-- ==== Sys2Proof/Machine/RegMap.lean ====
section
/-!
DEFINITION. Sys2Proof/Machine/RegMap.lean: the register map of the part (spec/22_registers.md R564 to R567, R582,
and the register tables of every chapter). `Reg.X` is the BAR0 address of register X (R564, R565, R566), `Fld.X_F`
the place of its field F, and `regDescs` the directory of R582: die, offset, replication and fields of every
register, each field with its access code (R10), its reset value and the encodings its table does not reserve (R11).
-/

namespace Sys2Proof.Machine

/-- The base of a die's window in BAR0 of FN 0 (R564). -/
def dieBase (die : Nat) : Nat := if die = 0 then 0 else 0x10000000

/-- The base of the loom slice of heddle port `port` (R566). -/
def portBase (port : Nat) : Nat := dieBase (port / 16) + 0x1000000 + (port % 16) * 0x100000

/-- The function page of function `fn` (R38): FN 0's lies at BAR0 offset 0x0010_0000 of FN 0. The page of any other
function is all of that function's own BAR0; the model numbers it from 0x4000_0000 up, 64 KiB a function. -/
def fnPage (fn : Nat) : Nat := if fn = 0 then 0x100000 else 0x40000000 + fn * 0x10000

/-! ### Register addresses (R565, R566) -/

def Reg.FN_INFO (fn : Nat) : Nat := fnPage fn + 0x0
def Reg.FN_QP_COUNT (fn : Nat) : Nat := fnPage fn + 0x4
def Reg.QP_SQ_BASE_LO (fn : Nat) (q : Nat) : Nat := fnPage fn + 0x2000 + q * 0x20
def Reg.QP_SQ_BASE_HI (fn : Nat) (q : Nat) : Nat := fnPage fn + 0x2004 + q * 0x20
def Reg.QP_CQ_BASE_LO (fn : Nat) (q : Nat) : Nat := fnPage fn + 0x2008 + q * 0x20
def Reg.QP_CQ_BASE_HI (fn : Nat) (q : Nat) : Nat := fnPage fn + 0x200c + q * 0x20
def Reg.QP_CTRL (fn : Nat) (q : Nat) : Nat := fnPage fn + 0x2010 + q * 0x20
def Reg.QP_STATUS (fn : Nat) (q : Nat) : Nat := fnPage fn + 0x2014 + q * 0x20
def Reg.QP_SQ_HEAD (fn : Nat) (q : Nat) : Nat := fnPage fn + 0x2018 + q * 0x20
def Reg.QP_SQ_TAIL_DB (fn : Nat) (q : Nat) : Nat := fnPage fn + 0xc000 + q * 0x8
def Reg.QP_CQ_HEAD_DB (fn : Nat) (q : Nat) : Nat := fnPage fn + 0xc004 + q * 0x8
def Reg.HQI_HOLD : Nat := 0x130000
def Reg.HQI_TENANT_WEIGHT (t : Nat) : Nat := 0x110000 + t * 0x20
def Reg.HQI_FN_MAP (fn : Nat) : Nat := 0x120000 + fn * 0x4
def Reg.HQI_TENANT_FORCE (t : Nat) : Nat := 0x110004 + t * 0x20
def Reg.HQI_TENANT_BEAM_QUOTA (t : Nat) : Nat := 0x110008 + t * 0x20
def Reg.HQI_TENANT_STATUS (t : Nat) : Nat := 0x11000c + t * 0x20
def Reg.BOB_OBJ_TABLE : Nat := 0x200000
def Reg.BOB_OBJ_HELD : Nat := 0x200004
def Reg.BOB_STREAMS : Nat := 0x200008
def Reg.BOB_ERR_COUNT (die : Nat) : Nat := dieBase die + 0x200010
def Reg.BOB_DROP_COUNT (die : Nat) : Nat := dieBase die + 0x200014
def Reg.BOB_STATUS (die : Nat) (b : Nat) : Nat := dieBase die + 0x201000 + b * 0x4
def Reg.CARD_ENG_ENABLE (die : Nat) : Nat := dieBase die + 0x300000
def Reg.CARD_ENG_FAILED (die : Nat) : Nat := dieBase die + 0x300004
def Reg.CARD_NOT_SHRUNK (die : Nat) : Nat := dieBase die + 0x300008
def Reg.CARD_CMP_MISMATCH (die : Nat) : Nat := dieBase die + 0x30000c
def Reg.CARD_SWITCHES (die : Nat) : Nat := dieBase die + 0x300010
def Reg.CARD_RESTORE_ERR (die : Nat) : Nat := dieBase die + 0x300014
def Reg.CARD_ENG_STATUS (die : Nat) (e : Nat) : Nat := dieBase die + 0x300100 + e * 0x4
def Reg.CIPH_PIPE_LOCK (die : Nat) (p : Nat) : Nat := dieBase die + 0x400000 + p * 0x4
def Reg.CIPH_PIPE_ENABLE (die : Nat) : Nat := dieBase die + 0x400010
def Reg.CIPH_NONCE_PREFIX : Nat := 0x400020
def Reg.CIPH_NONCE_NEXT_LO : Nat := 0x400024
def Reg.CIPH_NONCE_NEXT_HI : Nat := 0x400028
def Reg.CIPH_NONCE_STATUS : Nat := 0x40002c
def Reg.CIPH_ALARM_MASK : Nat := 0x400034
def Reg.CIPH_ERASE_STATUS (die : Nat) : Nat := dieBase die + 0x400038
def Reg.CIPH_DRBG_STATUS : Nat := 0x400040
def Reg.CIPH_ERR_COUNT : Nat := 0x400044
def Reg.CIPH_TENANT_SLOTS (t : Nat) : Nat := 0x401000 + t * 0x4
def Reg.CIPH_SLOT_STATUS (s : Nat) : Nat := 0x402000 + s * 0x4
def Reg.WEAVE_SPEED_STEP (i : Nat) : Nat := 0x508000 + i * 0x4
def Reg.WEAVE_SM_CTRL (g : Nat) : Nat := 0x508100 + g * 0x10
def Reg.WEAVE_SM_RAMP (g : Nat) : Nat := 0x508104 + g * 0x10
def Reg.WEAVE_SM_STATUS (g : Nat) : Nat := 0x508108 + g * 0x10
def Reg.WEAVE_SM_DEMAND (g : Nat) : Nat := 0x50810c + g * 0x10
def Reg.FMT_SEQ_STATUS (port : Nat) : Nat := portBase port + 0x40000
def Reg.FMT_LATE (port : Nat) : Nat := portBase port + 0x40004
def Reg.FMT_REGEN (port : Nat) : Nat := portBase port + 0x40008
def Reg.HDL_CTRL (port : Nat) : Nat := portBase port + 0x10000
def Reg.HDL_STATUS (port : Nat) : Nat := portBase port + 0x10004
def Reg.HDL_FEC_UNCORR (port : Nat) : Nat := portBase port + 0x10008
def Reg.HDL_FEC_CORR_LO (port : Nat) : Nat := portBase port + 0x1000c
def Reg.HDL_FEC_CORR_HI (port : Nat) : Nat := portBase port + 0x10010
def Reg.HDL_CELL_ERR (port : Nat) : Nat := portBase port + 0x10014
def Reg.HDL_TIME (port : Nat) : Nat := portBase port + 0x10018
def Reg.HDL_XPORT (port : Nat) : Nat := portBase port + 0x1001c
def Reg.HDL_SERIAL_LO (port : Nat) : Nat := portBase port + 0x10020
def Reg.HDL_SERIAL_HI (port : Nat) : Nat := portBase port + 0x10024
def Reg.RDCH_CTRL (port : Nat) : Nat := portBase port + 0x20000
def Reg.RDCH_LOOP (port : Nat) : Nat := portBase port + 0x20004
def Reg.RDCH_ITER (port : Nat) : Nat := portBase port + 0x20008
def Reg.RDCH_STATE (port : Nat) : Nat := portBase port + 0x2000c
def Reg.RDCH_LOCK_A (port : Nat) : Nat := portBase port + 0x20010
def Reg.RDCH_LOCK_B (port : Nat) : Nat := portBase port + 0x20014
def Reg.RDCH_GAIN (port : Nat) : Nat := portBase port + 0x20018
def Reg.RDCH_SLOTS_LO (port : Nat) : Nat := portBase port + 0x20020
def Reg.RDCH_SLOTS_HI (port : Nat) : Nat := portBase port + 0x20024
def Reg.RDCH_FAIL (port : Nat) : Nat := portBase port + 0x20028
def Reg.RDCH_TRUNC (port : Nat) : Nat := portBase port + 0x2002c
def Reg.RDCH_INVALID (port : Nat) : Nat := portBase port + 0x20030
def Reg.RDCH_TARGET (port : Nat) (i : Nat) : Nat := portBase port + 0x20040 + i * 0x4
def Reg.RDCH_READER (port : Nat) (r : Nat) : Nat := portBase port + 0x20080 + r * 0x4
def Reg.RDCH_COEF (port : Nat) (r : Nat) (b : Nat) (n : Nat) : Nat := portBase port + 0x21000 + r * 0x100 + b * 0x40 + n * 0x4
def Reg.RDCH_NPRED (port : Nat) (r : Nat) (b : Nat) : Nat := portBase port + 0x25000 + r * 0x10 + b * 0x4
def Reg.VFY_CTRL (port : Nat) : Nat := portBase port + 0x30000
def Reg.VFY_DEAD_A (port : Nat) : Nat := portBase port + 0x30004
def Reg.VFY_DEAD_B (port : Nat) : Nat := portBase port + 0x30008
def Reg.VFY_STATE (port : Nat) : Nat := portBase port + 0x3000c
def Reg.VFY_WEAK (port : Nat) : Nat := portBase port + 0x30010
def Reg.VFY_REWRITE (port : Nat) : Nat := portBase port + 0x30014
def Reg.VFY_RELOC (port : Nat) : Nat := portBase port + 0x30018
def Reg.VFY_RESIDUAL (port : Nat) : Nat := portBase port + 0x3001c
def Reg.VFY_CW_LO (port : Nat) : Nat := portBase port + 0x30020
def Reg.VFY_CW_HI (port : Nat) : Nat := portBase port + 0x30024
def Reg.CLE_MODE (port : Nat) : Nat := portBase port + 0x50000
def Reg.CLE_TRACK_CFG (port : Nat) : Nat := portBase port + 0x50004
def Reg.CLE_TRACK_BANKMAP (port : Nat) : Nat := portBase port + 0x50008
def Reg.CLE_TRACK_STATUS (port : Nat) : Nat := portBase port + 0x5000c
def Reg.CLE_LPOS (port : Nat) : Nat := portBase port + 0x50010
def Reg.CLE_RADIUS (port : Nat) : Nat := portBase port + 0x50014
def Reg.CLE_RADIUS_RANGE (port : Nat) : Nat := portBase port + 0x50018
def Reg.CLE_TENSION_SET (port : Nat) : Nat := portBase port + 0x5001c
def Reg.CLE_COARSE_ORIGIN (port : Nat) : Nat := portBase port + 0x50020
def Reg.CLE_BAND_PITCH (port : Nat) : Nat := portBase port + 0x50024
def Reg.CLE_TIMING (port : Nat) : Nat := portBase port + 0x50028
def Reg.CLE_INHIBIT (port : Nat) : Nat := portBase port + 0x5002c
def Reg.CLE_LOOP_CFG (port : Nat) (l : Nat) : Nat := portBase port + 0x50040 + l * 0x10
def Reg.CLE_LOOP_LIMIT (port : Nat) (l : Nat) : Nat := portBase port + 0x50044 + l * 0x10
def Reg.CLE_LOOP_MAN (port : Nat) (l : Nat) : Nat := portBase port + 0x50048 + l * 0x10
def Reg.CLE_LOOP_OUT (port : Nat) (l : Nat) : Nat := portBase port + 0x5004c + l * 0x10
def Reg.CLE_RC_CTRL (port : Nat) (i : Nat) : Nat := portBase port + 0x500a0 + i * 0x8
def Reg.CLE_RC_GAIN (port : Nat) (i : Nat) : Nat := portBase port + 0x500a4 + i * 0x8
def Reg.CLE_GM (port : Nat) (g : Nat) (p : Nat) : Nat := portBase port + 0x50100 + g * 0x84 + p * 0x4
def Reg.CLE_SEC (port : Nat) (l : Nat) (k : Nat) (n : Nat) (w : Nat) : Nat := portBase port + 0x51000 + l * 0x800 + k * 0x200 + n * 0x20 + w * 0x4
def Reg.CLE_RC_TABLE (port : Nat) (i : Nat) (p : Nat) : Nat := portBase port + 0x54000 + i * 0x4000 + p * 0x4
def Reg.EDGE_CARRIER (port : Nat) : Nat := portBase port + 0x60000
def Reg.EDGE_TIMING (port : Nat) : Nat := portBase port + 0x60004
def Reg.EDGE_CARRY (port : Nat) : Nat := portBase port + 0x60008
def Reg.EDGE_MAP (port : Nat) : Nat := portBase port + 0x6000c
def Reg.EDGE_TEST (port : Nat) : Nat := portBase port + 0x60010
def Reg.EDGE_COUNT (port : Nat) : Nat := portBase port + 0x60014
def Reg.EDGE_CONFLICT (port : Nat) : Nat := portBase port + 0x60018
def Reg.EDGE_TEN_SRC (port : Nat) : Nat := portBase port + 0x6001c
def Reg.EDGE_EST_BIAS (port : Nat) : Nat := portBase port + 0x60020
def Reg.EDGE_CARRY_STATE (port : Nat) (l : Nat) : Nat := portBase port + 0x60040 + l * 0x4
def Reg.EDGE_EST_TABLE (port : Nat) (g : Nat) (p : Nat) : Nat := portBase port + 0x60100 + g * 0x84 + p * 0x4
def Reg.WEAVE_GROUP_ID (g : Nat) : Nat := 0x500000 + g * 0x40
def Reg.WEAVE_GROUP_CFG (g : Nat) : Nat := 0x500004 + g * 0x40
def Reg.WEAVE_GROUP_TIMING (g : Nat) : Nat := 0x500008 + g * 0x40
def Reg.WEAVE_GROUP_STATUS (g : Nat) : Nat := 0x50000c + g * 0x40
def Reg.WEAVE_WEFT_NEXT_LO (g : Nat) : Nat := 0x500010 + g * 0x40
def Reg.WEAVE_WEFT_NEXT_HI (g : Nat) : Nat := 0x500014 + g * 0x40
def Reg.WEAVE_WEFT_DONE_LO (g : Nat) : Nat := 0x500018 + g * 0x40
def Reg.WEAVE_WEFT_DONE_HI (g : Nat) : Nat := 0x50001c + g * 0x40
def Reg.WEAVE_WEFT_EVENTS (g : Nat) : Nat := 0x500020 + g * 0x40
def Reg.WEAVE_DEFER (g : Nat) : Nat := 0x500024 + g * 0x40
def Reg.WEAVE_MEMBER (g : Nat) (i : Nat) : Nat := 0x501000 + g * 0x100 + i * 0x4
def Reg.WEAVE_MEMBER_CTRL (g : Nat) (i : Nat) : Nat := 0x503000 + g * 0x100 + i * 0x4
def Reg.WEAVE_REBUILD (p : Nat) : Nat := 0x506000 + p * 0x4
def Reg.WEAVE_CAT_CTRL : Nat := 0x507000
def Reg.WEAVE_RECOVERY : Nat := 0x507004
def Reg.WEAVE_CONS_STATUS : Nat := 0x507008
def Reg.BEAM_CTRL : Nat := 0x600000
def Reg.BEAM_STATUS : Nat := 0x600004
def Reg.BEAM_POOL : Nat := 0x600008
def Reg.BEAM_FREE_LO : Nat := 0x60000c
def Reg.BEAM_FREE_HI : Nat := 0x600010
def Reg.BEAM_RETIRED : Nat := 0x600014
def Reg.BEAM_ARB : Nat := 0x600018
def Reg.BEAM_TEST_CTRL (die : Nat) : Nat := dieBase die + 0x600020
def Reg.BEAM_TEST_LINE_LO (die : Nat) : Nat := dieBase die + 0x600024
def Reg.BEAM_TEST_LINE_HI (die : Nat) : Nat := dieBase die + 0x600028
def Reg.BEAM_TEST_RESULT (die : Nat) : Nat := dieBase die + 0x60002c
def Reg.BEAM_TEST_DATA (die : Nat) (i : Nat) : Nat := dieBase die + 0x600040 + i * 0x4
def Reg.BEAM_TEST_CHK (die : Nat) (i : Nat) : Nat := dieBase die + 0x600080 + i * 0x4
def Reg.BEAM_CH_STATUS (die : Nat) (c : Nat) : Nat := dieBase die + 0x601000 + c * 0x100
def Reg.BEAM_CH_BUCKET (die : Nat) (c : Nat) : Nat := dieBase die + 0x601004 + c * 0x100
def Reg.BEAM_CH_ERR (die : Nat) (c : Nat) : Nat := dieBase die + 0x601008 + c * 0x100
def Reg.BEAM_CH_MERGE (die : Nat) (c : Nat) : Nat := dieBase die + 0x60100c + c * 0x100
def Reg.TIME_NOW_LO : Nat := 0x700000
def Reg.TIME_NOW_HI : Nat := 0x700004
def Reg.TIME_CTRL : Nat := 0x700008
def Reg.TIME_STATUS : Nat := 0x70000c
def Reg.TIME_OFFSET : Nat := 0x700010
def Reg.TIME_ADJ : Nat := 0x700014
def Reg.TIME_DIE : Nat := 0x700018
def Reg.SHUT_ID : Nat := 0x701000
def Reg.SHUT_ROLE : Nat := 0x701004
def Reg.SHUT_EPOCH : Nat := 0x701008
def Reg.SHUT_CTRL : Nat := 0x70100c
def Reg.SHUT_PORT_CTRL (die : Nat) (j : Nat) : Nat := dieBase die + 0x701100 + j * 0x20
def Reg.SHUT_PORT_STATUS (die : Nat) (j : Nat) : Nat := dieBase die + 0x701104 + j * 0x20
def Reg.SHUT_PORT_DELAY (die : Nat) (j : Nat) : Nat := dieBase die + 0x701108 + j * 0x20
def Reg.SHUT_PORT_ERR (die : Nat) (j : Nat) : Nat := dieBase die + 0x70110c + j * 0x20
def Reg.SHUT_GROUP_LAT (g : Nat) : Nat := 0x701200 + g * 0x4
def Reg.LEDG_STATUS : Nat := 0x800000
def Reg.LEDG_WEAR : Nat := 0x800004
def Reg.LEDG_ERR : Nat := 0x800008
def Reg.LEDG_ECC : Nat := 0x80000c
def Reg.LEDG_LATENCY : Nat := 0x800010
def Reg.BOOT_STATE : Nat := 0xb00000
def Reg.BOOT_CTRL : Nat := 0xb00004
def Reg.BOOT_TIME : Nat := 0xb00008
def Reg.BOOT_SVN : Nat := 0xb0000c
def Reg.BOOT_IMAGE_ERR : Nat := 0xb00010
def Reg.BOOT_EXT_DATA (w : Nat) : Nat := 0xb00100 + w * 0x4
def Reg.BOOT_EXT_CTRL : Nat := 0xb00140
def Reg.BOOT_PROV_DATA (w : Nat) : Nat := 0xb00200 + w * 0x4
def Reg.BOOT_PROV_CTRL : Nat := 0xb00260
def Reg.BOOT_PROV_STATUS : Nat := 0xb00264
def Reg.BOOT_RCV_CTRL : Nat := 0xb00300
def Reg.BOOT_RCV_STATUS : Nat := 0xb00304
def Reg.BOOT_PCR (i : Nat) (w : Nat) : Nat := 0xb01000 + i * 0x40 + w * 0x4
def Reg.BOOT_RCV_BUF (w : Nat) : Nat := 0xb08000 + w * 0x4
def Reg.SAFE_STATUS (die : Nat) : Nat := dieBase die + 0x900000
def Reg.SAFE_LIMITS (die : Nat) : Nat := dieBase die + 0x900004
def Reg.SAFE_STOP_CFG (die : Nat) : Nat := dieBase die + 0x900008
def Reg.SAFE_STOP_GAIN (die : Nat) : Nat := dieBase die + 0x90000c
def Reg.SAFE_PORT_STATE (die : Nat) (p : Nat) : Nat := dieBase die + 0x901000 + p * 0x10
def Reg.SAFE_PORT_CTRL (die : Nat) (p : Nat) : Nat := dieBase die + 0x901004 + p * 0x10
def Reg.SAFE_PORT_COUNT (die : Nat) (p : Nat) : Nat := dieBase die + 0x901008 + p * 0x10
def Reg.WARD_STATUS : Nat := 0xa00000
def Reg.WARD_CTRL : Nat := 0xa00004
def Reg.WARD_TAMPER_EN : Nat := 0xa00008
def Reg.WARD_CLR_CTRL : Nat := 0xa0000c
def Reg.WARD_CLR_CHAL (w : Nat) : Nat := 0xa00010 + w * 0x4
def Reg.WARD_CH_CFG (c : Nat) : Nat := 0xa00040 + c * 0x4
def Reg.WARD_RESULT (c : Nat) : Nat := 0xa00080 + c * 0x4
def Reg.WARD_RULE (r : Nat) (w : Nat) : Nat := 0xa00100 + r * 0x10 + w * 0x4
def Reg.WARD_CLR_DATA (w : Nat) : Nat := 0xa00400 + w * 0x4
def Reg.SYS_ID (die : Nat) : Nat := dieBase die + 0x0
def Reg.SYS_REV (die : Nat) : Nat := dieBase die + 0x4
def Reg.SYS_SERIAL_LO (die : Nat) : Nat := dieBase die + 0x8
def Reg.SYS_SERIAL_HI (die : Nat) : Nat := dieBase die + 0xc
def Reg.SYS_FW (die : Nat) : Nat := dieBase die + 0x10
def Reg.SYS_CAPS (die : Nat) : Nat := dieBase die + 0x14
def Reg.SYS_SCRATCH (die : Nat) : Nat := dieBase die + 0x18
def Reg.SYS_EVENT : Nat := 0x20
def Reg.SYS_EVENT_EN : Nat := 0x24
def Reg.SYS_EVENT_VEC : Nat := 0x28
def Reg.SYS_POWER (die : Nat) : Nat := dieBase die + 0x30
def Reg.SYS_TEMP (die : Nat) : Nat := dieBase die + 0x34
def Reg.SYS_ERR (die : Nat) : Nat := dieBase die + 0x40
def Reg.SYS_D2D (die : Nat) : Nat := dieBase die + 0x44
def Reg.LOOM_ID (port : Nat) : Nat := portBase port + 0x0
def Reg.LOOM_STATE (port : Nat) : Nat := portBase port + 0x4
def Reg.LOOM_CART_LO (port : Nat) : Nat := portBase port + 0x8
def Reg.LOOM_CART_HI (port : Nat) : Nat := portBase port + 0xc
def Reg.LOOM_WRAP (port : Nat) : Nat := portBase port + 0x10
def Reg.LOOM_CORE (port : Nat) : Nat := portBase port + 0x14
def Reg.HQI_PORT_STATUS (die : Nat) : Nat := dieBase die + 0x140000
def Reg.HQI_TENANT_BEAM_USED (t : Nat) : Nat := 0x110010 + t * 0x20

## ACTION ITEM
Read each line of the material, and wherever the word "else" turns up, copy that line.

## SOLUTION TO THIS EXERCISE
def dieBase (die : Nat) : Nat := if die = 0 then 0 else 0x10000000
def fnPage (fn : Nat) : Nat := if fn = 0 then 0x100000 else 0x40000000 + fn * 0x10000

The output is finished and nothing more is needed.